Е. Калашниковой. Сопоставить некоторые ответы было бы небезынтересно.
Корпусу бесед с переводчиками в рецензируемой книге предпослано Предисловие, в котором Е. Калашникова излагает замысел книги, историю работы над ней (первоначально большая часть интервью публиковалась в сетевом «Русском журнале») и даёт обзор ответов по целому ряду тем (например: «Фигура читателя в работе переводчика», «Отношения в переводческом сообществе» и т.п.).
Интервью поданы в книге в наиболее демократическом — алфавитном — порядке, поэтому беседа с уже ушедшей из жизни Е. Кацевой, непритязательно повествующей о своём пути как переводчика, соседствует с интервью с неким Алексом Керви, который вспоминает, кто, кому и сколько долларов за тот или иной перевод заплатил, и заявляет, что принадлежит к числу достаточно агрессивных людей, которые при желании могут дать в ухо какому-нибудь ретивому и любопытному журналисту. А на вопрос интервьюера о том, не относятся ли книги, которые он переводит и издаёт, к маргинальной литературе, недоуменно отвечает вопросом же: «Какой же я маргинал, если издаю книжки за свой счёт?». Венчает эти откровения претенциозная фотография скрывшегося под псевдонимом господина, сделанная Е. Калашниковой. Видимо, интервьюер побоялась, что агрессивно настроенный против журналистов участник опроса может реализовать свою угрозу, если она поместит в книге нормальную фотографию, показывающую читателю лицо и глаза этого переводчика. Но нет худа без добра: глядя на фотографию, невольно думаешь — а не маргинал ли всё-таки перед нами? Из сказанного понятно, что многие беседы нуждались в более тщательном редактировании и в сокращении, а некоторые так и вовсе вряд ли заслуживали включения в корпус книги.

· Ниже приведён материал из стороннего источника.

/-- Two BAR0 writes of Table 13.2: a byte of the inbound mailbox window reads back as written, and the two low bytes of a disabled queue's size
register set sqsize.
R343: D3HOT_ENTRY puts the port in D3hot, where it fetches nothing; D0_RETURN takes it out and changes of the port nothing but that and the
pending bits of the messages that the enable and the masks let go, which it sends; MSIX_ENABLE_CHANGE sets the enable and the masks, and outside
D3hot sends the pending messages that they let go.
Completes: bar0RegisterWrite, d3hotEntry, d0Return, msixEnableChange. -/
def Obligations.PortRegistersAct : Prop :=
  (∀ (s : State) (p : Nat), portUp s.variant s.dev p = true →
     (∀ (a : Nat) (value : BitVec 64), a < 0x1000 → ∃ t, exec (.bar0RegisterWrite p (0x1000 + a) 1 value) s = .next t ∧
       t = s.on { s.dev with ports := t.dev.ports } ∧ OnlyPort s.dev t.dev p ∧
       t.dev.port p = { s.dev.port p with mailIn := (t.dev.port p).mailIn } ∧
       mget (t.dev.port p).mailIn a = value.setWidth 8 ∧ bar0Read t.dev p (0x1000 + a) = value.setWidth 8 ∧
       ∀ b, b ≠ a → mget (t.dev.port p).mailIn b = mget (s.dev.port p).mailIn b) ∧
     (∀ (q : Nat) (value : BitVec 64), q < 16 → (s.dev.queue p q).en = false →
       ∃ t, exec (.bar0RegisterWrite p (0x100 + 0x40 * q + 16) 2 value) s = .next t ∧
         t = s.on { s.dev with ports := t.dev.ports } ∧ OnlyQueue s.dev t.dev p q ∧
         t.dev.queue p q = { s.dev.queue p q with sqsize := value.setWidth 12 })) ∧
  (∀ (s : State) (p : Nat), portUp s.variant s.dev p = true →
     (∃ t, exec (.d3hotEntry p) s = .next t ∧ t = s.on { s.dev with ports := t.dev.ports } ∧ OnlyPort s.dev t.dev p ∧
       t.dev.port p = { s.dev.port p with d3 := true } ∧ ∀ e, exec (.commandFetch p e) t = .next t) ∧
     (∃ t, exec (.d0Return p) s = .next t ∧ t = s.on { s.dev with ports := t.dev.ports, out := t.dev.out } ∧ OnlyPort s.dev t.dev p ∧
       t.dev.port p = { s.dev.port p with d3 := false, msixPend :=
         if (s.dev.port p).msixEn then (s.dev.port p).msixPend &&& (s.dev.port p).msixMask else (s.dev.port p).msixPend } ∧
       t.dev.out = s.dev.out ++ ((List.range 17).filter (fun n => (s.dev.port p).msixEn && (s.dev.port p).msixPend.getLsbD n &&
         !(s.dev.port p).msixMask.getLsbD n)).map (Output.msix p)) ∧
     (∀ (enable : Bool) (mask : BitVec 17), ∃ t, exec (.msixEnableChange p enable mask) s = .next t ∧
       t = s.on { s.dev with ports := t.dev.ports, out := t.dev.out } ∧ OnlyPort s.dev t.dev p ∧
       t.dev.port p = { s.dev.port p with msixEn := enable, msixMask := mask, msixPend :=
         if enable ∧ (s.dev.port p).d3 = false then (s.dev.port p).msixPend &&& mask else (s.dev.port p).msixPend } ∧
       t.dev.out = s.dev.out ++ ((List.range 17).filter (fun n => enable && !(s.dev.port p).d3 && (s.dev.port p).msixPend.getLsbD n &&
         !mask.getLsbD n)).map (Output.msix p)))

/-- R350: a fetched entry is accepted exactly when its alive field is the queue's anext, and acceptance raises anext by one, whatever comes of the
command; the value before is a repeat, any other a gap, and either completes with its status, is counted and changes neither anext nor the commands
in flight.
Completes: commandFetch. -/
def Obligations.FetchObeysAlive : Prop :=
  ∀ (s : State) (p q : Nat) (b : Bytes), portUp s.variant s.dev p = true → (s.dev.port p).d3 = false →
    targetOffline s.dev (.core p 0) = false → inFlight s.dev p < 256 → nextQueue s.dev p = some q →
    ∃ t, exec (.commandFetch p (.ok b)) s = .next t ∧
      t = s.on { s.dev with ports := t.dev.ports, ctr := t.dev.ctr, cmds := t.dev.cmds, nextCmd := t.dev.nextCmd,
                            comps := t.dev.comps } ∧
      (t.dev.queue p q).sqhead = nextSlot (s.dev.queue p q).sqhead (s.dev.queue p q).sqsize ∧
      (let e := padTo 64 b
       let r := entryStatus s.variant s.dev (entryOpc e) (entryRsv e) (entryP e)
       if entryAlive e = (s.dev.queue p q).anext then
         (t.dev.queue p q).anext = (s.dev.queue p q).anext + 1 ∧ Counted s.dev t.dev 0x1201 (p + 1) 1 ∧
         (if r.1 = stSuccess then t.dev.comps = s.dev.comps ∧ t.dev.nextCmd = s.dev.nextCmd + 1 ∧
            t.dev.cmds = s.dev.cmds ++ [{ id := s.dev.nextCmd, port := p, q := q, cid := entryCid e, opc := entryOpc e,
                                          p := entryP e, stage := .ready, waits := [] }]
          else t.dev.cmds = s.dev.cmds ∧ t.dev.nextCmd = s.dev.nextCmd ∧
            t.dev.comps = s.dev.comps ++ [{ port := p, q := q, cid := entryCid e, status := r.1, detail := BitVec.ofNat 8 r.2,
                                            smiss := false, result := 0 }])
       else
         (t.dev.queue p q).anext = (s.dev.queue p q).anext ∧ t.dev.cmds = s.dev.cmds ∧ t.dev.nextCmd = s.dev.nextCmd ∧
         (let rep := entryAlive e = (s.dev.queue p q).anext - 1
          Counted s.dev t.dev (if rep then 0x1202 else 0x1203) (p + 1) 1 ∧
          t.dev.comps = s.dev.comps ++ [{ port := p, q := q, cid := entryCid e, status := if rep then stRepeat else stAliveGap,
                                          detail := 0, smiss := false, result := 0 }]))

/-- R348: with a free completion slot, the first waiting completion of an enabled queue is written to the slot at cqtail, carrying the phase of this
pass; cqtail moves on, the phase inverts when it wraps, and the MSI-X message follows the write. With no free slot nothing is written and the
completion waits.
Completes: completionWrite. -/
def Obligations.CompletionWaitsForSlot : Prop :=
  ∀ (s : State) (p q : Nat),
    (∀ (c : Comp) (rest : List Comp), portUp s.variant s.dev p = true → (s.dev.port p).d3 = false → (s.dev.queue p q).en = true →
      nextSlot (s.dev.queue p q).cqtail (s.dev.queue p q).cqsize ≠ (s.dev.queue p q).cqhead →
      takeComp p q s.dev.comps = some (c, rest) →
      ∃ t, exec (.completionWrite p q) s = .next t ∧
        t = s.on { s.dev with comps := rest, out := t.dev.out, ports := t.dev.ports } ∧
        c ∈ s.dev.comps ∧ c.port = p ∧ c.q = q ∧ rest.length + 1 = s.dev.comps.length ∧
        (let Q := s.dev.queue p q
         let w := s.dev.out ++ [.hostWrite p (BitVec.ofNat 64 (Q.cqbase.toNat + 16 * Q.cqtail.toNat)) (compBytes c Q.sqhead Q.phase)]
         let goes := (s.dev.port p).msixEn && !(s.dev.port p).msixMask.getLsbD q
         t.dev.out = (if Q.ie && goes then w ++ [.msix p q] else w) ∧
         (t.dev.port p).msixPend = (if Q.ie && !goes then (s.dev.port p).msixPend ||| BitVec.ofNat 17 (2 ^ q)
           else (s.dev.port p).msixPend) ∧
         t.dev.queue p q = { Q with cqtail := nextSlot Q.cqtail Q.cqsize, phase := if Q.cqtail = Q.cqsize then !Q.phase else Q.phase })) ∧
    (nextSlot (s.dev.queue p q).cqtail (s.dev.queue p q).cqsize = (s.dev.queue p q).cqhead → exec (.completionWrite p q) s = .next s)

/-! ### Host commands: identity, dictionary, objects (ch. 7, 11, 13, 14) -/

/-- R353, R358: IDENTIFY writes the identity record to the buffer at P0, sets the port's generation to 0 and answers 0.
R359, R392, R393, R407: OD READ answers the value that the entry's holder gives, in the result or in the buffer with its length. OD WRITE of a class
P entry that already holds the value succeeds, writes no record and takes no token; with another value it waits for its record with one token fewer,
and with no token it is throttled and counted; an entry of class M, Q or V holds the value at once.
Completes: identify, odRead, odWrite. -/
def Obligations.IdentifyAndDictionaryServed : Prop :=
  (∀ (s : State) (cmd : Nat) (c : Cmd), s.dev.starting cmd 0x01 = some c → (s.dev.port c.port).d3 = false →
     ∃ t, exec (.identify cmd) s = .next t ∧
       t = s.on { s.dev with ports := t.dev.ports, out := t.dev.out, cmds := t.dev.cmds, comps := t.dev.comps } ∧
       Ended s.dev t.dev c stSuccess 0 0 ∧
       OnlyPort s.dev t.dev c.port ∧ t.dev.port c.port = { s.dev.port c.port with gen := 0 } ∧
       t.dev.out = s.dev.out ++ [.hostWrite c.port (BitVec.ofNat 64 (c.P 0)) (identityRecord s.variant s.dev c.port)]) ∧
  (∀ (s : State) (cmd : Nat) (c : Cmd), odServed s.dev = true →
     (∀ value : Bytes, s.dev.starting cmd 0x02 = some c → c.odIdx ≠ 0x5800 → (c.P 1 = 0 ∨ (s.dev.port c.port).d3 = false) →
       odRead s.variant s.dev (.port c.port) 0 c.odIdx c.odSub (if c.P 1 = 0 then 8 else c.odLen) = (stSuccess, value) →
       ∃ t, exec (.odRead cmd) s = .next t ∧ t = s.on { s.dev with cmds := t.dev.cmds, comps := t.dev.comps, out := t.dev.out } ∧
         Ended s.dev t.dev c stSuccess 0 (if c.P 1 = 0 then leNat value else value.length) ∧
         t.dev.out = if c.P 1 = 0 then s.dev.out
           else s.dev.out ++ [.hostWrite c.port (BitVec.ofNat 64 (c.P 1)) value]) ∧
     (∀ (value : HostRead) (b : Bytes) (e : OdEntry), s.dev.starting cmd 0x03 = some c → ownStep c.odIdx c.odSub = false →
       odEntry c.odIdx c.odSub = some e → (c.P 1 = 0 ∧ c.odLen ≤ 8 ∨ c.P 1 ≠ 0 ∧ (s.dev.port c.port).d3 = false) → cmdValue c value = .ok b →
       odWriteEarly s.variant s.dev (.port c.port) 0 c.odIdx c.odSub c.odLen (odNames c.odIdx b) = stSuccess →
       odWriteChecks s.variant s.dev (.port c.port) 0 c.odIdx c.odSub b = stSuccess →
       s.dev.pendingP (odKey c.odIdx c.odSub) = false →
       ∃ t, exec (.odWrite cmd value) s = .next t ∧
         (e.cls = .p ∧ s.dev.heldP c.odIdx c.odSub = b →
           Ended s.dev t.dev c stSuccess 0 0 ∧ t = s.on { s.dev with cmds := t.dev.cmds, comps := t.dev.comps }) ∧
         (e.cls = .p ∧ s.dev.heldP c.odIdx c.odSub ≠ b ∧ s.dev.jour.tokens ≠ 0 →
           t.dev.jour.waiting = s.dev.jour.waiting ++
             [{ vals := [(odKey c.odIdx c.odSub, b)], waiter := .cmd cmd, tries := 0, paid := true }] ∧
           t.dev.jour.tokens + 1 = s.dev.jour.tokens ∧ t.dev.comps = s.dev.comps ∧
           t = s.on { s.dev with cmds := t.dev.cmds, jour := t.dev.jour }) ∧
         (e.cls = .p ∧ s.dev.heldP c.odIdx c.odSub ≠ b ∧ s.dev.jour.tokens = 0 →
           Ended s.dev t.dev c stThrottled 0 0 ∧ Counted s.dev t.dev 0x1400 6 1 ∧
           t = s.on { s.dev with cmds := t.dev.cmds, comps := t.dev.comps, ctr := t.dev.ctr }) ∧
         (e.cls ≠ .p → Ended s.dev t.dev c stSuccess 0 0 ∧ t.dev.jour = s.dev.jour ∧ t.dev.ctr = s.dev.ctr ∧
           (c.odIdx ≠ 0x5030 → c.odIdx ≠ 0x7020 → tfind t.dev.vals (odKey c.odIdx c.odSub) = some b))))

Если я уже заговорил о фотографиях, то должен заметить, что они — важный элемент книги. Когда вглядываешься в фотографии Е. Дьяконовой, О. Седаковой, М. Рудницкого и многих других, то ещё до интервью понимаешь, что тебя ждёт встреча с умным человеком. Часть же фотографий сделана, что называется, для домашнего пользования и вряд ли стоило их тиражировать (с. 53, 225, 258, 365 и др.).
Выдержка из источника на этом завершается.